#### [TO DO]
Only the lines below starting at the one that contains "def Drive.trackZero (x" and ending at the one that contains "def State.track (s" are to be reproduced, exactly and with both ends kept.
[Opening THE DATA section]
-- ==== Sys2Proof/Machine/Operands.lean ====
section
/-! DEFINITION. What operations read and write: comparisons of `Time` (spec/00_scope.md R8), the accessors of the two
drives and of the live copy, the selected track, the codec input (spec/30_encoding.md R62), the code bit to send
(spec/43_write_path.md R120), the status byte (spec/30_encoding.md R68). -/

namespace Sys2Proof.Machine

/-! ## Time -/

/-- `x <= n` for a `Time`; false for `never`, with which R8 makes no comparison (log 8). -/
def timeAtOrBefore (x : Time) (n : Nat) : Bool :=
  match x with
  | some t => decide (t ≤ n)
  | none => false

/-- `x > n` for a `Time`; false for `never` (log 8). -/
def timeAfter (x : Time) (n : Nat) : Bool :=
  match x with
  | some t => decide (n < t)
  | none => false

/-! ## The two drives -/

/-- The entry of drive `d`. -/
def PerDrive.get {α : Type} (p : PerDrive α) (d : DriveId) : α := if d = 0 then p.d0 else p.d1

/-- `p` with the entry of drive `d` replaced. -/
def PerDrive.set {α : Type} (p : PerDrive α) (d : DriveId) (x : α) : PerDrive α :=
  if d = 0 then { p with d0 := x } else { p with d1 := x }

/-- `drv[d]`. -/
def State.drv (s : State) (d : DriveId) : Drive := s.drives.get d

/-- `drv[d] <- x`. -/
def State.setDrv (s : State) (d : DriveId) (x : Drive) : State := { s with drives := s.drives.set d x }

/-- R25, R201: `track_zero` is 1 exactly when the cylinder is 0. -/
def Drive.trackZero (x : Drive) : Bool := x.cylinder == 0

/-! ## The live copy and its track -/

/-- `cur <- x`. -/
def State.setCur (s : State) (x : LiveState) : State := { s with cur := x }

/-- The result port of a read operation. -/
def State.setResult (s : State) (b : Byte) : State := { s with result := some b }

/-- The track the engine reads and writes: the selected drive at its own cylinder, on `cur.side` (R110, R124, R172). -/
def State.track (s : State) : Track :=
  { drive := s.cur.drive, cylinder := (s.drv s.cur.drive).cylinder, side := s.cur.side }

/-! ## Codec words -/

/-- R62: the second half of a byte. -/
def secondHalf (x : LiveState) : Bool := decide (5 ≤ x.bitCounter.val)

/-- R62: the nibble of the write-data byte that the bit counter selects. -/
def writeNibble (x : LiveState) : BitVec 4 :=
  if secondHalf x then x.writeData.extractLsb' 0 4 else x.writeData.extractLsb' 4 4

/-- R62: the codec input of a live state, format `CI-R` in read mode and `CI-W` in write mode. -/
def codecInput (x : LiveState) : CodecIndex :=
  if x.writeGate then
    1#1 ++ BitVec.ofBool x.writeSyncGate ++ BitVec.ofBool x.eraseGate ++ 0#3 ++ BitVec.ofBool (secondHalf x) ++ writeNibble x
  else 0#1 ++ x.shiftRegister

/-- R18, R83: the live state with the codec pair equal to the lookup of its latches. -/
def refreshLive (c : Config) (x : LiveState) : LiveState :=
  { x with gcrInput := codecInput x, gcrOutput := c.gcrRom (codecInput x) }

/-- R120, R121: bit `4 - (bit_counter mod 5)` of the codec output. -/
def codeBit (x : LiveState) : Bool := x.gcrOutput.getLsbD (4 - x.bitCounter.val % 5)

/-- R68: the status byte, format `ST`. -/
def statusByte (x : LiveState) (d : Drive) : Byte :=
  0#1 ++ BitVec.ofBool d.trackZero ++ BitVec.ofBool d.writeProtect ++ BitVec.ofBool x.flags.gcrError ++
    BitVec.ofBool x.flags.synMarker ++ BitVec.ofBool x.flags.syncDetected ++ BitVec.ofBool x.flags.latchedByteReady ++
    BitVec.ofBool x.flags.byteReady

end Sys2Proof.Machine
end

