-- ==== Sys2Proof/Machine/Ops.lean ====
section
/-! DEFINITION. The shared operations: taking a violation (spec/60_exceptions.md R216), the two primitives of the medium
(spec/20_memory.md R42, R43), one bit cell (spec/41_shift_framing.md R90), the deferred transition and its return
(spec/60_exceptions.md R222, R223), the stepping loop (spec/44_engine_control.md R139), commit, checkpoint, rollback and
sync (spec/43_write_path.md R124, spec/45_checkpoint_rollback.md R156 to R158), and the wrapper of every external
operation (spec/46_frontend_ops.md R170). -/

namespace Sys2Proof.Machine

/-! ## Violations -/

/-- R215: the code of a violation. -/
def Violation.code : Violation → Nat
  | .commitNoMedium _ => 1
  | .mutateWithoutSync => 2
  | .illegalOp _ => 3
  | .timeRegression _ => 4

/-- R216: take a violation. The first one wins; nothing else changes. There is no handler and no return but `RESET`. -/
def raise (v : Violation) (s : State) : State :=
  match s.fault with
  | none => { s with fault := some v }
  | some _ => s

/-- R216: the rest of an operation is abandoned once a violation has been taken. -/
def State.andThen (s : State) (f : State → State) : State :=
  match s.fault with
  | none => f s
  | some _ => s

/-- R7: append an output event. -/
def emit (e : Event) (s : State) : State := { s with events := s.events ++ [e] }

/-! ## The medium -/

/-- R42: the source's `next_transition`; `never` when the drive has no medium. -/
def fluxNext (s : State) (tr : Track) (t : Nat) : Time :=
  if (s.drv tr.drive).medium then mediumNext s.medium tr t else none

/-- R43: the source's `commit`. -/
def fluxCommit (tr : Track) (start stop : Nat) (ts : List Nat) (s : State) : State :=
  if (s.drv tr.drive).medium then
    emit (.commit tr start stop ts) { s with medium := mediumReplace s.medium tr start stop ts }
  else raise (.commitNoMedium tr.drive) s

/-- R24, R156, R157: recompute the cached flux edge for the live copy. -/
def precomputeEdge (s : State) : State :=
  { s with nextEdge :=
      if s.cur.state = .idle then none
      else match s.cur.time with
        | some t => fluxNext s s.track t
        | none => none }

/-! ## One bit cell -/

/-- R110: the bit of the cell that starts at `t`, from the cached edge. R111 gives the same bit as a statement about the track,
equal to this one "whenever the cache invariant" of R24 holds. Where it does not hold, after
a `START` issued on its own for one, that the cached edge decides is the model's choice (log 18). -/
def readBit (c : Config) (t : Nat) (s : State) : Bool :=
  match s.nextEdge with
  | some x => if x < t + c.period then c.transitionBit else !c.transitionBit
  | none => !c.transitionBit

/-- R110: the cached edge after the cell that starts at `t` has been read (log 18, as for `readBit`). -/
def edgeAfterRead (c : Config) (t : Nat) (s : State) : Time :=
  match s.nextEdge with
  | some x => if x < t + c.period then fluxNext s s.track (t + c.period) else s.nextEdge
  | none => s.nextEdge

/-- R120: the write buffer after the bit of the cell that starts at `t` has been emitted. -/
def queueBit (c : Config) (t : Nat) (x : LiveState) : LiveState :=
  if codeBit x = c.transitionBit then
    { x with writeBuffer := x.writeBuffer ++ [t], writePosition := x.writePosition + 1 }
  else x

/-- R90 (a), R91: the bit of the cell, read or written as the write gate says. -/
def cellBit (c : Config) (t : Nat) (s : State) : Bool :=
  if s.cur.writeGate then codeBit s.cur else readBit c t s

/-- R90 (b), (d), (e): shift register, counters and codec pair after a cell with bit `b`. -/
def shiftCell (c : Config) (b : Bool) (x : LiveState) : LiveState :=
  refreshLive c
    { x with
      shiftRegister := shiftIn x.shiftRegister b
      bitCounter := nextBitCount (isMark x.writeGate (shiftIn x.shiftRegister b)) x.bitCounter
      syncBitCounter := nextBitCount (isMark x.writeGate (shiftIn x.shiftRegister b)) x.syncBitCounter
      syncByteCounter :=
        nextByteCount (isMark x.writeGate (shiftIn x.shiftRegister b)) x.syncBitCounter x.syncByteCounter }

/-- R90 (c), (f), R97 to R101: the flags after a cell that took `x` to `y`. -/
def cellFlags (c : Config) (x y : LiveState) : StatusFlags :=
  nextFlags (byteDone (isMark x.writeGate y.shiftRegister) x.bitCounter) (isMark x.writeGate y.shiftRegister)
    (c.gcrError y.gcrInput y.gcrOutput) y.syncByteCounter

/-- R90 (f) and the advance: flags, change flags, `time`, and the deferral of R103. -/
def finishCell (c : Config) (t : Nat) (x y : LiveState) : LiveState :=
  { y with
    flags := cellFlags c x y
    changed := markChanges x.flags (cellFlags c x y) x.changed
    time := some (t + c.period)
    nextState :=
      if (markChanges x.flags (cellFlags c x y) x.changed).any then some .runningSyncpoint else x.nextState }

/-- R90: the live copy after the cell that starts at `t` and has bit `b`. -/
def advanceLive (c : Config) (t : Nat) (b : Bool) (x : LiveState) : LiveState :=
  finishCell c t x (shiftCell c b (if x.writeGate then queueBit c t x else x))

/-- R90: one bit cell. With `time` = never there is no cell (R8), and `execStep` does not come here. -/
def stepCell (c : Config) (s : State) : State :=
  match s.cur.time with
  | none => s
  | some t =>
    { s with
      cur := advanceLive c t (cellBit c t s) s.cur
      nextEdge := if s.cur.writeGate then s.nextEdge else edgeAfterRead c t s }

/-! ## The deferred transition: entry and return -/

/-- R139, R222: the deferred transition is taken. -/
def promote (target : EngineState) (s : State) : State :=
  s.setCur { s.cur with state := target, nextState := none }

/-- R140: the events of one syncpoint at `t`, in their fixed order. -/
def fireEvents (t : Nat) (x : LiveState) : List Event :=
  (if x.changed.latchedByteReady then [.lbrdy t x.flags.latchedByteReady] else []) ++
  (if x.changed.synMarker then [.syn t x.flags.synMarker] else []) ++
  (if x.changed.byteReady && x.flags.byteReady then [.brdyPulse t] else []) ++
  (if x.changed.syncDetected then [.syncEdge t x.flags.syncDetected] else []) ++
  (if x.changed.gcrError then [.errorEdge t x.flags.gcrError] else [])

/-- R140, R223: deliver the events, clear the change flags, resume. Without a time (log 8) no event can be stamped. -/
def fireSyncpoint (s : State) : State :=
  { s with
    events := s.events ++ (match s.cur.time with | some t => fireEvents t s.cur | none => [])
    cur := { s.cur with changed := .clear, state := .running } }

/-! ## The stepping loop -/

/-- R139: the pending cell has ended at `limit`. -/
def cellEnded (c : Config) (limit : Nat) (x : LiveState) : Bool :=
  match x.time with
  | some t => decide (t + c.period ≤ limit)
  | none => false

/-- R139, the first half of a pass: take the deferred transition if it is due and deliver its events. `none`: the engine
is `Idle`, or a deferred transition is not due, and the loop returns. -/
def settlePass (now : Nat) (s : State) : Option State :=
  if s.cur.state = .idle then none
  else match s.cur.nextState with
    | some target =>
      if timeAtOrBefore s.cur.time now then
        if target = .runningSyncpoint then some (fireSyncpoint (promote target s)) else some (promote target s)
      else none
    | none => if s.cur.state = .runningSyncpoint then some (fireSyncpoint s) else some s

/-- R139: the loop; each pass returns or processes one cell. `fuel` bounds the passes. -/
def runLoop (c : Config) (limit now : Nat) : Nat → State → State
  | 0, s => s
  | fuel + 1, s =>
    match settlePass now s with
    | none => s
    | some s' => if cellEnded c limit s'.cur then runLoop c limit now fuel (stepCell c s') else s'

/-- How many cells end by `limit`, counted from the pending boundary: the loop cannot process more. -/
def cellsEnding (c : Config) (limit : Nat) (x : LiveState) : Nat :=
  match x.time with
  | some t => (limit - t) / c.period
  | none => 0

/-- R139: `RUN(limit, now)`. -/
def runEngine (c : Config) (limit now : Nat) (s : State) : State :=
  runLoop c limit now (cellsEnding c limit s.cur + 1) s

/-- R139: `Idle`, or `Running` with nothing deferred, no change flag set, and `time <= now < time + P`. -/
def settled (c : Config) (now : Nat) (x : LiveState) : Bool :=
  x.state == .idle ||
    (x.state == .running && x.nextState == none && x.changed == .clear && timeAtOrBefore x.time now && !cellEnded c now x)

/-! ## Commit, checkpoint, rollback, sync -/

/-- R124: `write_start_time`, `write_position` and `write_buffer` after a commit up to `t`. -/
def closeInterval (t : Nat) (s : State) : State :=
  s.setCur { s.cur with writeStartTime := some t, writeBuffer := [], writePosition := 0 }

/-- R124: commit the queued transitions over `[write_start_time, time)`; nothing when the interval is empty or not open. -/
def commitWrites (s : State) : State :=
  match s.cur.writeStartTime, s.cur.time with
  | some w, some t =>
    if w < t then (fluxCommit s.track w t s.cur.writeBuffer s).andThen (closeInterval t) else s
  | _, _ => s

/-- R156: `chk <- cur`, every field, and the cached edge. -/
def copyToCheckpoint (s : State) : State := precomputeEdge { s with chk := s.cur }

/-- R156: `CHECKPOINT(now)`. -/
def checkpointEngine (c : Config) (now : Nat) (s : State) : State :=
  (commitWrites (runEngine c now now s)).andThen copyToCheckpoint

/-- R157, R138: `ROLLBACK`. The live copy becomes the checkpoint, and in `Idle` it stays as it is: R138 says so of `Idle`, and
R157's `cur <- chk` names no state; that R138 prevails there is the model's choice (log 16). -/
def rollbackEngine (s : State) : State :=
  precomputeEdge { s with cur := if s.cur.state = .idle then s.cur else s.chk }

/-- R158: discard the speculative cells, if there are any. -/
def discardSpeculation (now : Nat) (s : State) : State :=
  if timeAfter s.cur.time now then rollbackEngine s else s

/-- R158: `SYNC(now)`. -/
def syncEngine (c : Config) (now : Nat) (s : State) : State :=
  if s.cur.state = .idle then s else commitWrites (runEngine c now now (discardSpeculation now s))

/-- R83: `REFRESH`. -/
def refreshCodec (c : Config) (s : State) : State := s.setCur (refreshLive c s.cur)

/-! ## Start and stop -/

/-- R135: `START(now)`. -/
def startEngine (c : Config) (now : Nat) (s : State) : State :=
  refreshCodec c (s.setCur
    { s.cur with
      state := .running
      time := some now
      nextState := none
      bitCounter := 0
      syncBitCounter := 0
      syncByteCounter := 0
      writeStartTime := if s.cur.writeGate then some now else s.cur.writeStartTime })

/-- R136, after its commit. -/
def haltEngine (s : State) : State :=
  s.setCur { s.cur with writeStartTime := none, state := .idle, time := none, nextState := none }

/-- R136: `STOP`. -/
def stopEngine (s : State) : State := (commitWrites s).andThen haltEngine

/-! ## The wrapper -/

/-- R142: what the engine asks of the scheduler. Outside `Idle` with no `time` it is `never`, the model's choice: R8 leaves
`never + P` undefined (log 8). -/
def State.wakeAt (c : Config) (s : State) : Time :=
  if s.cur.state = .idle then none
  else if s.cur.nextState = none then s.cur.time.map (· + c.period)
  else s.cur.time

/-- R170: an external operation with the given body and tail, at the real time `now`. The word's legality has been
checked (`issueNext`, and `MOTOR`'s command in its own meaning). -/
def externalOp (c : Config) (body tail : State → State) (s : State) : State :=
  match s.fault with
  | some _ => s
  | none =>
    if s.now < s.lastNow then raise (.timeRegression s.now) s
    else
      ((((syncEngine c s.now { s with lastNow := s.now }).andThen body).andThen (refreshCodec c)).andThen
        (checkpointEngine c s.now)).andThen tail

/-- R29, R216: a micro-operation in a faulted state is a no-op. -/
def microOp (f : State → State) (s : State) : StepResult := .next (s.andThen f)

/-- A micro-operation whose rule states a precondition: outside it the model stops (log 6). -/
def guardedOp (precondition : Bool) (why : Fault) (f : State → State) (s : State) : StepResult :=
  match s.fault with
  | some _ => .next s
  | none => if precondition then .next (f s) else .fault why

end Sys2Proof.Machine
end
[Closing THE DATA section]
#### [OUTPUT OF THE TASK]
def Drive.trackZero (x : Drive) : Bool := x.cylinder == 0

/-! ## The live copy and its track -/

/-- `cur <- x`. -/
def State.setCur (s : State) (x : LiveState) : State := { s with cur := x }

/-- The result port of a read operation. -/
def State.setResult (s : State) (b : Byte) : State := { s with result := some b }

/-- The track the engine reads and writes: the selected drive at its own cylinder, on `cur.side` (R110, R124, R172). -/
def State.track (s : State) : Track :=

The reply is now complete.